Nex, we visualize the data with some tables and histograms. Integer variables will be visualized with histograms and factor variables with tables. The code and results are below.
prop.table(table(Males$maried))
##
## no yes
## 0.5610092 0.4389908
prop.table(table(Males$union))
##
## no yes
## 0.7559633 0.2440367
prop.table(table(Males$ethn))
##
## other black hisp
## 0.7284404 0.1155963 0.1559633
prop.table(table(Males$industry))
##
## Agricultural Mining
## 0.03211009 0.01559633
## Construction Trade
## 0.07500000 0.26811927
## Transportation Finance
## 0.06559633 0.03692661
## Business_and_Repair_Service Personal_Service
## 0.07591743 0.01674312
## Entertainment Manufacturing
## 0.01513761 0.28233945
## Professional_and_Related Service Public_Administration
## 0.07637615 0.04013761
prop.table(table(Males$health))
##
## no yes
## 0.98302752 0.01697248
prop.table(table(Males$residence))
##
## rural_area north_east nothern_central south
## 0.02728732 0.23531300 0.30947030 0.42792937
prop.table(table(Males$occupation))
##
## Professional, Technical_and_kindred Managers, Officials_and_Proprietors
## 0.10389908 0.09151376
## Sales_Workers Clerical_and_kindred
## 0.05344037 0.11146789
## Craftsmen, Foremen_and_kindred Operatives_and_kindred
## 0.21422018 0.20206422
## Laborers_and_farmers Farm_Laborers_and_Foreman
## 0.09197248 0.01467890
## Service_Workers
## 0.11674312
#explore histograms
hist(Males$school)
hist(Males$exper)
hist(Males$wage)
There is no time or space to explain the tables and histograms in detail. Only two things are worth mentioning. 1. Are “maried” are classifiying variable is mostly balance between those who are married and those who are not (56% to 44%) 2. The “health” variable is horribly unbalanced and needs to be removed (98% no vs 2% yes).

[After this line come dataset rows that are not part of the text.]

/-- R35 to R37, R42, R46 to R49, R52, R54, R56, R60. `deliverFlit` and `ingress` say where an accepted flit goes, `resend` and `pump` what
a link sends, `trained` and `goDown` what a link that comes UP or goes DOWN changes. -/
def Obligations.LinksAndPortsReceiveReplayAndRetrain : Prop :=
  ∀ s : State,
    let a := s.arg
    let credited (h : Hop) (l : Link) : Link :=
      { applyAck l h.ack with credits := (applyAck l h.ack).credits.set h.crvc ((applyAck l h.ack).credits.getD h.crvc 0 + h.crcnt) }
    let taken (l : Link) : Link := { l with expect := l.expect + 1, dropping := false, rxflit := l.rxflit + 1 }
    let owes (vc : Nat) (l : Link) : Link := { l with owed := l.owed.set vc (l.owed.getD vc 0 + 1) }
    let failed (most : Nat) (h : Hop) (l : Link) : Link := { l with
      crcerr := l.crcerr + 1, failAt := (s.cycle.toNat :: l.failAt).take most, proto := l.proto || (h.crcOk && h.bad) }
    let ok (h : Hop) : Bool := h.crcOk && !h.bad && !h.null && !h.nak
    let begin' (l : Link) : Link := if l.state = 2 then
      { l with state := 3, attempts := 0, rtcount := if l.rtcount = 255 then 255 else l.rtcount + 1 } else l
    let nakked (ack : BitVec 12) (l : Link) : Link := { applyAck l ack with
      nakRun := if l.nakSeq = ack + 1 then l.nakRun + 1 else 1, nakSeq := ack + 1 }
    let met (most : Nat) (l : Link) : Prop := l.state = 2 ∧
      (8 ≤ l.nakRun ∨ most ≤ (l.failAt.filter fun t => s.cycle.toNat < t + 940000).length)
    let retrains (n e : Nat) : State := modEnds (modEnds s n e fun l => { l with replim := true, nakRun := 0, failAt := [] }) n e begin'
    let ack : BitVec 12 := BitVec.ofNat 12 a.val.toNat
    let nak (n e : Nat) : State :=
      let t := s.modLink n e (nakked ack)
      if (nakked ack (s.link n e)).nakRun < 8 then resend n e (nakked ack (s.link n e)).buffer t else t
    let fails (n e : Nat) (mods : BitVec 8) : State :=
      let t := modEnds s n e fun l => { l with timeout := true, attempts := l.attempts + 1, modok := mods }
      if (s.link n e).attempts < 2 then t else goDown t n e
    let mods : BitVec 8 := BitVec.ofNat 8 a.val.toNat
    (linkExists a.n a.k = true → isPort a.k = false →
      let n := a.n
      let e := a.k
      let l := s.link n e
      let h := hopOf a.data
      let flush (t : State) : State := if 64 ≤ n then flushPorts n t else t
      (tripped s n = true → exec .flitReceive s = .next s.settled) ∧
      (tripped s n = false →
        (l.state ≠ 2 → exec .flitReceive s = .next (flush s).settled) ∧
        (l.state = 2 → ok h = true → h.seq = l.expect →
          let r := deliverFlit ((s.modLink n e (credited h)).modLink n e taken) n e a.data
          exec .flitReceive s = .next (flush (pump (if r.2 then r.1.modLink n e (owes h.vc) else r.1) n e)).settled) ∧
        (l.state = 2 → h.crcOk = true → h.bad = false → h.null = false → h.seq ≠ l.expect → l.dropping = true →
          exec .flitReceive s = .next (flush s).settled) ∧
        (l.state = 2 → h.null = false → (h.crcOk = false ∨ h.bad = true ∨ (h.seq ≠ l.expect ∧ l.dropping = false)) →
          exec .flitReceive s = .next (flush (sendNull (((modEnds s n e fun l => { l with lcrc := true }).modLink n e
            (failed 64 h)).modLink n e fun l => { l with dropping := true }) n e true)).settled) ∧
        (l.state = 2 → h.crcOk = true → h.bad = false → h.null = true → h.nak = false →
          exec .flitReceive s = .next (flush (pump (s.modLink n e (credited h)) n e)).settled)) ∧
      (l.state = 2 → exec .nakReceive s = .next (nak n e).settled ∧ exec .nullFlitSend s = .next (sendNull s n e l.dropping).settled) ∧
      (met 64 l → exec .retrainStart s = .next (retrains n e).settled) ∧
      (¬ met 64 l → exec .retrainStart s = .next s.settled) ∧
      (l.state = 2 → exec .linkForceRetrain s = .next ((modEnds s n e begin').modLink n e fun l => { l with force := true }).settled) ∧
      (l.state = 3 →
        (4 ≤ popcount8 mods → exec .retrainAttemptEnd s = .next (trained s n e mods 0).settled) ∧
        (popcount8 mods < 4 → exec .retrainAttemptEnd s = .next (fails n e mods).settled) ∧
        exec .retrainAttemptTimeout s = .next (fails n e 0).settled)) ∧
    (let n := portSite a.n
     let e := portEdge a.n
     let l := s.link n e
     let h := fabricHop a.data
     let inner := slice a.data 16 256
     let smod := BitVec.ofNat 12 (field a.data 2 2)
     (tripped s n = true ∨ l.state ≠ 2 → exec .fabricFlitReceive s = .next s.settled) ∧
     (tripped s n = false → l.state = 2 → ok h = true → a.flag = false → h.seq = l.expect →
       let t := (s.modLink n e (credited h)).modLink n e taken
       let r := ingress t a.n smod inner
       let behind : Prop := (s.die n).portHeld.any (·.1 == a.n) = true ∧ flitVc inner % 2 = 0
       let waits : State := t.modDie n fun d => { d with portHeld := d.portHeld ++ [(a.n, a.data)] }
       (¬ behind → r.2 = .free → exec .fabricFlitReceive s = .next (pump (r.1.modLink n e (owes h.vc)) n e).settled) ∧
       (¬ behind → r.2 = .goesOn → exec .fabricFlitReceive s = .next (pump r.1 n e).settled) ∧
       (behind ∨ r.2 = .waits → exec .fabricFlitReceive s = .next (pump waits n e).settled)) ∧
     (tripped s n = false → l.state = 2 → h.null = false →
       (h.crcOk = false ∨ h.bad = true ∨ a.flag = true ∨ (h.seq ≠ l.expect ∧ l.dropping = false)) →
       exec .fabricFlitReceive s = .next (sendNull (((s.modLink n e fun l => { l with lcrc := true }).modLink n e
         (failed 128 { h with crcOk := h.crcOk && !a.flag })).modLink n e fun l => { l with dropping := true }) n e true).settled) ∧
     (l.state = 2 → exec .fabricNakReceive s = .next (nak n e).settled) ∧
     (met 128 l → exec .portRetrainStart s = .next (retrains n e).settled) ∧
     (¬ met 128 l → exec .portRetrainStart s = .next s.settled) ∧
     (l.state = 3 →
       (a.flag = true → exec .portRetrainAttemptEnd s = .next (trained s n e 0xFF ack).settled) ∧
       (a.flag = false → exec .portRetrainAttemptEnd s = .next (fails n e 0).settled) ∧
       exec .portRetrainAttemptTimeout s = .next (fails n e 0).settled))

2. Develop and Evaluate the Model
We can now train our first model. The first model will be a one rule model, which means that R will develop one rule for classification purposes. In this post, we are not doing any prediction since we simply want to make a rule for the sample data. Below is the code.
Males_1R<-OneR(maried~ethn+union+industry+school+exper+
occupation+residence, data=Males)
We used the “OneR” function to create the model. This function analyzes the data and makes a single rule for it. We will now evaluate the model be first looking at the rule that was generated.
Males_1R
## exper:
## < 7.5 -> no
## < 12.5 -> yes
## < 13.5 -> no
## >= 13.5 -> yes
## (1973/3115 instances correct)
The “exper” variable was selected for generating the rule. To state the rule clearly it literally it means “If a man has lest than 7.5 years of experience he is not married if he has more than 7.5 years of experience but less than 12.5 years of experience he is married, if he has more than 12.5 years of experience but less than 13.5 years of experience he is not married, and if he has more than 13.5 years of experience he is married”

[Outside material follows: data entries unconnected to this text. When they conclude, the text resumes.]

/-- Stage 4 takes the preferred copy: its fields in the firmware, TRIP on every die and PCAP in every region. -/
theorem stage4_takes {s : State} {i : Nat} {c : Flash} (h : Preferred s.fw i c) :
    ∃ y, stage4 s = .ok y ∧ y.fw = configured s.fw i c ∧ (∀ n < 68, (y.die n).trip = min 115 (field c.body 15 1)) ∧
      ∀ g < 16, (y.region g).pcap = BitVec.ofNat 16 (min 660 (field c.body (16 + 2 * g) 2)) := by
  refine ⟨_, stage4_of_preferred h, ?_, fun n hn => ?_, fun g hg => pcap_of_powerCapped _ _ hg⟩
  · rw [foldl_keeps State.fw fun s g => powerCapped_fw s _ g, foldl_keeps State.fw fun s n => tripLimited_fw s _ n]
    rfl
  · rw [foldl_keeps (State.die · n) fun s g => powerCapped_die s _ g n]
    exact trip_of_tripLimited _ _ hn

end Sys2Proof.Machine
end

section
/-! PROOFS. The obligation about the stages of a start, from the rules above. -/

namespace Sys2Proof.Machine

/-- Settles O43: a start is its stages in order, each of which fails with its record or hands its state to the next. -/
theorem stagesOfAStartFailOrGoOnInOrder : Obligations.StagesOfAStartFailOrGoOnInOrder := by
  refine ⟨fun s t ovr => ⟨start_of_overrun, start_of_badRom, fun h1 hr ha => ?full, fun h hr ha => ?minimal⟩,
    fun x i c h => ?config⟩
  case full =>
    have hs : start s t ovr = laterStages (romMeasured s) t ovr := (start_of_goodRom h1 hr).trans (if_neg (Nat.not_le.2 ha))
    refine ⟨fun h2 => hs.trans (laterStages_fail2 (overrun_same h2)),
      fun h2 hb => hs.trans (laterStages_fail2 ((overrun_other h2).trans (stage2_of_bad hb))), fun h2 s2 e2 => ?_⟩
    replace e2 := (overrun_other h2).trans e2
    refine ⟨fun h3 => hs.trans (laterStages_fail3 e2 (overrun_same h3)), fun h3 e he => ?_, fun h3 s3 e3 => ?_⟩
    · have he3 := (overrun_other h3).trans he
      rw [stage3_error he] at he3
      exact hs.trans (laterStages_fail3 e2 he3)
    replace e3 := (overrun_other h3).trans e3
    refine ⟨fun h4 => hs.trans (laterStages_fail4 e2 e3 (overrun_same h4)),
      fun h4 hn => hs.trans (laterStages_fail4 e2 e3 ((overrun_other h4).trans (stage4_of_noCopy hn))), fun h4 s4 e4 => ?_⟩
    replace e4 := (overrun_other h4).trans e4
    exact ⟨fun h5 => hs.trans (laterStages_fail5 e2 e3 e4 (overrun_same h5)),
      fun h5 hp => hs.trans (laterStages_fail5 e2 e3 e4 ((overrun_other h5).trans (stage5_of_noPuf hp))),
      fun h5 hp hk => hs.trans (laterStages_fail5 e2 e3 e4 ((overrun_other h5).trans (stage5_of_misfit hp hk))),
      fun h5 hp hk => hs.trans (laterStages_pass e2 e3 e4 ((overrun_other h5).trans (stage5_of_fit hp hk)))⟩
  case minimal =>
    have hs : start s t none = minimalMode (romMeasured s) t none :=
      (start_of_goodRom (Option.some_ne_none _).symm hr).trans (if_pos ha)
    subst h
    exact ⟨fun hn => hs.trans (minimalMode_fail4 (stage4_of_noCopy hn)), fun s4 e4 =>
      ⟨fun hp => hs.trans (minimalMode_fail5 e4 (stage5_of_noPuf hp)),
        fun hp hk => hs.trans (minimalMode_fail5 e4 (stage5_of_misfit hp hk)),
        fun hp hk => hs.trans (minimalMode_pass e4 (stage5_of_fit hp hk))⟩⟩
  case config =>
    obtain ⟨y, hy, hf, htrip, hpcap⟩ := stage4_takes (s := x) h
    refine ⟨y, hy, ?_⟩
    rw [hf]
    exact ⟨rfl, rfl, rfl, rfl, rfl, rfl, rfl, htrip, hpcap⟩

end Sys2Proof.Machine
end

section
/-! PROOFS. A mailbox command that is accepted ends as its own work does (R77, R78). -/

namespace Sys2Proof.Machine

/-- The input payload of a command (R77). -/
def State.payload (s : State) : List Byte := s.arg.data.take 0x10000

/-- The mailbox takes up a command of layout `l`: none of the refusals of R77 to R79 is due. -/
structure Layout.Accepts (l : Layout) (s : State) : Prop where
  started : s.fw.started = true
  known : unknownOpcode s.arg.k = false
  idle : s.fw.background = none
  allowed : l.allowed s.fw.st = true
  long : l.len ≤ s.payload.length
  reserved : l.reserved s.payload = true

/-- What a command whose work left state `t` ends in. -/
def Reply.ends (t : State) : Reply → State
  | .done r out => complete t r out
  | .background => t.modFw fun f => { f with cxl := .background, out := [] }
  | .goesOn => t

section
variable {l : Layout} {work : State → List Byte → State × Reply} {s t : State}

theorem command_of_accepted {r : Reply} (h : l.Accepts s) (hw : work s s.payload = (t, r)) :
    command l work s = .next (r.ends t).settled := by
  obtain ⟨hstarted, hknown, hidle, hallowed, hlong, hreserved⟩ := h
  have hpayload : ¬ (decide (s.payload.length < l.len) || !l.reserved s.payload) = true := by
    simp [hreserved, Nat.not_lt.2 hlong]
  rw [State.payload] at hpayload hw
  rw [command, event_modify]
  simp only [hstarted, hknown, hidle, hallowed, hpayload, hw, Option.isSome_none, Bool.not_true, Bool.false_and,
    Bool.false_eq_true, if_false]
  cases r <;> rfl

theorem command_of_done {r : Result} {out : List Byte} (h : l.Accepts s) (hw : work s s.payload = (t, .done r out)) :
    command l work s = .next (complete t r out).settled := command_of_accepted h hw

theorem command_of_background (h : l.Accepts s) (hw : work s s.payload = (t, .background)) :
    command l work s = .next (t.modFw fun f => { f with cxl := .background, out := [] }).settled := command_of_accepted h hw

end

end Sys2Proof.Machine
end

section
/-! PROOFS. LEND, BORROW and RECLAIM, and the end of a reclaim at the lender (R59, R64, R65, Table 4-8). -/

namespace Sys2Proof.Machine

/-- The layout that LEND, BORROW and RECLAIM share, but for its length. -/
abbrev poolLayout (len : Nat) : Layout := { allowed := drainedOrServing, len := len, reserved := peerOk }

theorem poolLayout_accepts {s : State} {len : Nat} (hs : s.fw.started = true) (hk : unknownOpcode s.arg.k = false)
    (hst : s.fw.st = .drained ∨ s.fw.st = .serving) (hi : s.fw.background = none) (hl : len ≤ s.payload.length)
    (hp : field s.payload 0 2 < 4096) (hz : zeros s.payload 2 6 = true) : (poolLayout len).Accepts s where
  started := hs
  known := hk
  idle := hi
  allowed := by obtain h | h := hst <;> rw [h] <;> rfl
  long := hl
  reserved := by simp [peerOk, hp, hz]

theorem notePool_eq (s : State) (m : BitVec 64) : notePool s m = if m = 0 then s else raiseMsix s 4 := by
  simp only [notePool, beq_iff_eq]

/-- The dies that LEND lends (R64). -/
def lendable (s : State) (mask : BitVec 64) : BitVec 64 :=
  pickSites mask fun n => (s.die n).usable && (s.die n).pool == 0 && !holdsPlacement s n && cleared s n

/-- The dies of a mask that are lent to a module. -/
def lentSites (s : State) (peer : BitVec 12) (mask : BitVec 64) : BitVec 64 :=
  pickSites mask fun n => (s.die n).pool == 1 && (s.die n).peer == peer

/-- The fabric window that BORROW takes: the peer's own, else the first free one. -/
def windowFor (s : State) (peer : BitVec 12) : Option Nat :=
  let w (i : Nat) : Fwin := mapGet {} s.fw.fwin i
  ((List.range 16).find? fun i => (w i).valid && (w i).rmod == peer).orElse fun _ => (List.range 16).find? fun i => !(w i).valid

/-- Window `i` once it leads to the dies of `mask` as well, by the ports that the step names. -/
def widened (s : State) (peer : BitVec 12) (mask : BitVec 64) (i : Nat) : Fwin :=
  let w : Fwin := mapGet {} s.fw.fwin i
  { rmod := peer, valid := true, port := BitVec.ofNat 7 (s.arg.k % 72), altv := decide (s.arg.c < 72),
    altport := if s.arg.c < 72 then BitVec.ofNat 7 s.arg.c else 0, sites := (if w.valid then w.sites else 0) ||| mask }

section
variable {s : State}

theorem exec_lend_of_refused (h : (poolLayout 16).Accepts s) (hf : s.arg.flag = false) :
    exec .lend s = .next (complete s .peer []).settled := by
  show execLend s = _
  exact command_of_done h (if_pos (by simp [hf]))

theorem exec_lend_of_agreed (h : (poolLayout 16).Accepts s) (hf : s.arg.flag = true) :
    let m := lendable s (maskField s.payload)
    exec .lend s = .next (complete (notePool (setPool s m 1 (peerField s.payload)) m) .ok (leBytes 8 m.toNat)).settled := by
  show execLend s = _
  exact command_of_done h (if_neg (by simp [hf]))

theorem exec_borrow_of_refused (h : (poolLayout 16).Accepts s) (hf : s.arg.flag = false) :
    exec .borrow s = .next (complete s .peer []).settled := by
  show execBorrow s = _
  exact command_of_done h (if_pos (by simp [hf]))

theorem exec_borrow_of_full (h : (poolLayout 16).Accepts s) (hf : s.arg.flag = true)
    (hw : windowFor s (peerField s.payload) = none) : exec .borrow s = .next (complete s .noSpace []).settled := by
  show execBorrow s = _
  refine command_of_done h ((if_neg (by simp [hf])).trans ?_)
  rw [windowFor] at hw
  rw [hw]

Explaining this can take many interpretations. Young guys have less experience so they aren’t ready to marry. After about 8 years they marry. However, after about 12 years of experience males are suddenly not married. This is probably due to divorce. After 13 years, the typical male is married again. This may be because his marriage survived the scary 12th year or may be due to remarriage.
However, as we look at the accuracy of the model we will see some problems a you will notice below after typing in the following code
summary(Males_1R)
##
## === Summary ===
##
## Correctly Classified Instances 1973 63.3387 %
## Incorrectly Classified Instances 1142 36.6613 %
## Kappa statistic 0.2287
## Mean absolute error 0.3666
## Root mean squared error 0.6055
## Relative absolute error 75.2684 %
## Root relative squared error 122.6945 %
## Coverage of cases (0.95 level) 63.3387 %
## Mean rel. region size (0.95 level) 50 %
## Total Number of Instances 3115
##
## === Confusion Matrix ===
##
## a b <-- classified as
## 1351 457 | a = no
## 685 622 | b = yes
We only correctly classified 63% of the data. This is pretty bad. Perhaps if we change our approach and develop more than one rule we will have more success.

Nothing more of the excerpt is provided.